The economic downturn also negatively impacted revenues generated from sales of the Company’s power controls division. The Company received orders totaling approximately $320,000 which would have normally been produced during the quarter ended March 31, 2009 based on typical production schedules. However, tightened credit conditions have resulted in substantially longer lead times for parts this far in 2009, as many of our vendors have been forced to reduced inventory levels that they maintain. Lead times for critical components increased from 2 – 4 weeks to 10-12 weeks, meaning that the Company was unable to complete orders for shipping within the first quarter as it would have liked to. As a result, the Company recognized only $29,444 in revenues from product shipments during the quarter, in spite of having in excess of $300,000 in orders in house.  The Company expects the remaining orders to ship during the second quarter of 2009.
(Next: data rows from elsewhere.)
-- ==== Sys2Proof/Machine/CoreState.lean ====
section
/-!
DEFINITION. The state of one logical core: control core (R207), engine queues and semaphores (R220-R230), vector,
mask and carry registers (R125, R189), table slots (R172), local SRAM (R249-R254) and request slots (R294-R296).
-/
namespace Sys2Proof
namespace Machine

/-- The gate that travels with a command (R225): wait on WSEM, signal SSEM. -/
structure Gate where
  wen : Bool := false
  wsem : Nat := 0
  sen : Bool := false
  ssem : Nat := 0
  deriving DecidableEq, Repr

/-- One fault an engine met inside a command (R623): its status, address and how often. -/
structure CmdFault where
  status : Nat
  akind : Nat := 0
  addr : Nat := 0
  detail : Nat := 0
  count : Nat := 1
  deriving DecidableEq, Repr

/-- What a command in execution will show when it retires (R228): its completion status, its faults, the counters it adds
to (register key and amount, 32-bit and 64-bit) and the counts of its trace record (R636). -/
structure CmdResult where
  status : Nat := 0
  faults : List CmdFault := []
  add32 : List (Nat × Nat) := []
  add64 : List (Nat × Nat) := []
  lastTags : List Nat := []
  lost : Nat := 0
  sat : Nat := 0
  poison : Nat := 0
  deriving DecidableEq, Repr

/-- One entry of an engine queue: the 32-byte command, its gate and stroke number (R219, R220), and how far it has come. -/
structure QEntry where
  cmd : Command
  gate : Gate := {}
  stroke : Nat := 0
  /-- Its gate is granted (R226). -/
  granted : Bool := false
  /-- The gang set it latched when it arrived at the head of its queue, a mask of logical cores, and its release (R88, R103). -/
  gang : Option Nat := none
  released : Bool := false
  /-- Taken by its engine or unit, and the core cycle of that (R636). -/
  started : Bool := false
  since : Nat := 0
  /-- The glaze descriptor an early start has read (R86, R180). -/
  desc : Option (List Byte) := none
  /-- The table half it uses while in flight, or loads, as 2 * slot + half (R173, R174). -/
  uses : Option Nat := none
  /-- Device time a sy.time waits for (R238). -/
  target : Nat := 0
  /-- Executed: what retirement will show (R228). -/
  result : Option CmdResult := none
  /-- The Zennus command that waits for this one (ZN_TABLE_LOAD, R510): its id in the command table. -/
  owner : Option Nat := none
  deriving DecidableEq, Repr

/-- HALTED, IDLE or RUNNING (R239). -/
inductive RunState where
  | halted
  | idle
  | running
  deriving DecidableEq, Repr

/-- A held instruction-memory write (R244): bank, word index, eight words, and the Zennus command that waits for it. -/
structure HeldWrite where
  bank : Nat
  index : Nat
  words : List Word
  owner : Option Nat
  deriving DecidableEq, Repr

/-- A request that holds one of the core's 512 slots (R294): the copy engine behind it, its DRAM bank where it waits on one
(R295), and whether its command was cancelled and it awaits its withdrawal (R298). -/
structure Slot where
  engine : Nat
  bank : Option Nat
  withdrawn : Bool := false
  deriving DecidableEq, Repr

/-- One leaf of a translation cache (R264): page address shifted by its size, page-table entry. -/
structure TlbEntry where
  vpage : Nat
  log2 : Nat
  pte : DWord
  deriving DecidableEq, Repr

/-- A semaphore increment of sy.sig on its way to its target (R236): the signalling core and what it carries. -/
structure Increment where
  source : Nat
  core : Nat
  sem : Nat
  amount : Nat
  stroke : Nat
  tag : Nat
  deriving DecidableEq, Repr

/-- A barrier (R237): COUNT and arrivals of the episode that collects, and the full episodes that await their release. -/
structure Barrier where
  count : Nat := 0
  arrived : List Nat := []
  full : List (List Nat) := []
  deriving DecidableEq, Repr

/-- The state of one logical core. -/
structure Core where
  /-- S1-S31; S0 reads as zero and is never stored (R207). -/
  sreg : Cells DWord := []
  live : Cells DWord := []
  staged : Cells DWord := []
  dirty : DWord := 0#64
  scratch : Cells Byte := []
  /-- Scratch, and instruction memory, doublewords whose SECDED code is broken (R217). -/
  scratchBad : List Nat := []
  imemBad : List Nat := []
  pc : Nat := 0
  tc : Nat := 0
  gate : Option Gate := none
  run : RunState := .halted
  bank : Nat := 0
  faulted : Bool := false
  switchPending : Bool := false
  /-- The semaphore a semwait is waiting on (R212, R230). -/
  semWait : Option Nat := none
  /-- Instruction words of both banks, keyed 8192 * bank + index (R209). -/
  imem : Cells Word := []
  held : List HeldWrite := []
  /-- Semaphore values (R224) and the rotating pointer of each semaphore's grants (R230). -/
  sem : Cells Nat := []
  semPtr : Cells Nat := []
  /-- The value of the device's cycle count at the last core reset (R214 item 7). -/
  resetCycle : Nat := 0
  mxq : List QEntry := []
  spq : List QEntry := []
  vxq : List QEntry := []
  cpq0 : List QEntry := []
  cpq1 : List QEntry := []
  syq : List QEntry := []
  /-- The siphon path's arbiter pointer: MXQ 0, SPQ 1 (R106), and the queue whose command it holds. -/
  siphonPtr : Nat := 0
  siphonBusy : Option Nat := none
  /-- V0-V63, 512 lanes each, keyed by register (R125); unlisted registers hold zero. -/
  vreg : Cells (List Word) := []
  /-- Lanes of V0-V63, and of SC0-SC7 as registers 64-71, whose SECDED word is broken (R153, R204): (register, lane). -/
  vregBad : List (Nat × Nat) := []
  /-- M0-M7, 2,048 bits each (R125). -/
  mask : Cells (BitVec 2048) := []
  vl : Nat := 0
  /-- SC0-SC7, 512 lanes each (R189). -/
  carry : Cells (List Word) := []
  /-- The images of the table slots' halves, as words, keyed 2 * slot + half (R166, R172); SF_SLOT_s holds their state. -/
  table : Cells (List Word) := []
  sram : Cells Byte := []
  /-- Doublewords of local SRAM that read uncorrectable (R253). -/
  sramBad : List Nat := []
  /-- Doublewords of local SRAM with a single-bit error that the next read corrects (R253). -/
  sramCe : List Nat := []
  slots : List Slot := []
  /-- Requests of the running copies that have not taken a slot yet, in issue order (R296). -/
  toIssue : List Slot := []
  slotPtr : Nat := 0
  tlb : List TlbEntry := []
  /-- The high words that CORE_STALL_*_LO reads have latched (R637), by register key. -/
  stallLatch : Cells Word := []
  deriving DecidableEq, Repr

/-- A core as a cold reset leaves it (R247, R254, R597). -/
def Core.reset : Core := {}

end Machine
end Sys2Proof
end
The Company expects demand for its power control products to remain strong, and possibly increase, during the remainder of 2009 in spite of the economic downturn as its customers continue to seek ways to cut costs related to their field operations. In addition, the Company expects demand for its new two-way products to increase overall Company sales results during the latter half of 2009 as it begins to introduce the products to the marketplace.  As of the date of this report, the Company has approximately $730,000 in orders in house for power control products which have not yet been built or shipped.

Airtime and access services revenues, generated on a recurring basis by the Company by reselling access to wireless networks, increased slightly from the first quarter of 2008 to the first quarter of 2009. The increase in airtime revenues results from the increase in the number of the Company’s units being purchased and placed into operation by customers.

Cost of Revenue

Cost of revenues includes parts and pre-manufactured components used to assemble our products as well as allocated overhead for production personnel and facilities costs. Approximately $17,000 of amortization expense associated with software and patents acquired with the set top box operation is also included in cost of revenue, bringing the total cost of revenues for the quarter to approximately $98,000.  Due to the decreased level of business described above and the inclusion of overhead and depreciation expense in cost of revenues, the Company’s gross profit margin declined significantly for the three months ended March 31, 2009 as compared to the gross profit margin for the three months ended March 31, 2008.  As the Company resumes and accelerates production during the remainder of 2009, it expects gross profit margins to return to levels experienced in the latter half of 2008.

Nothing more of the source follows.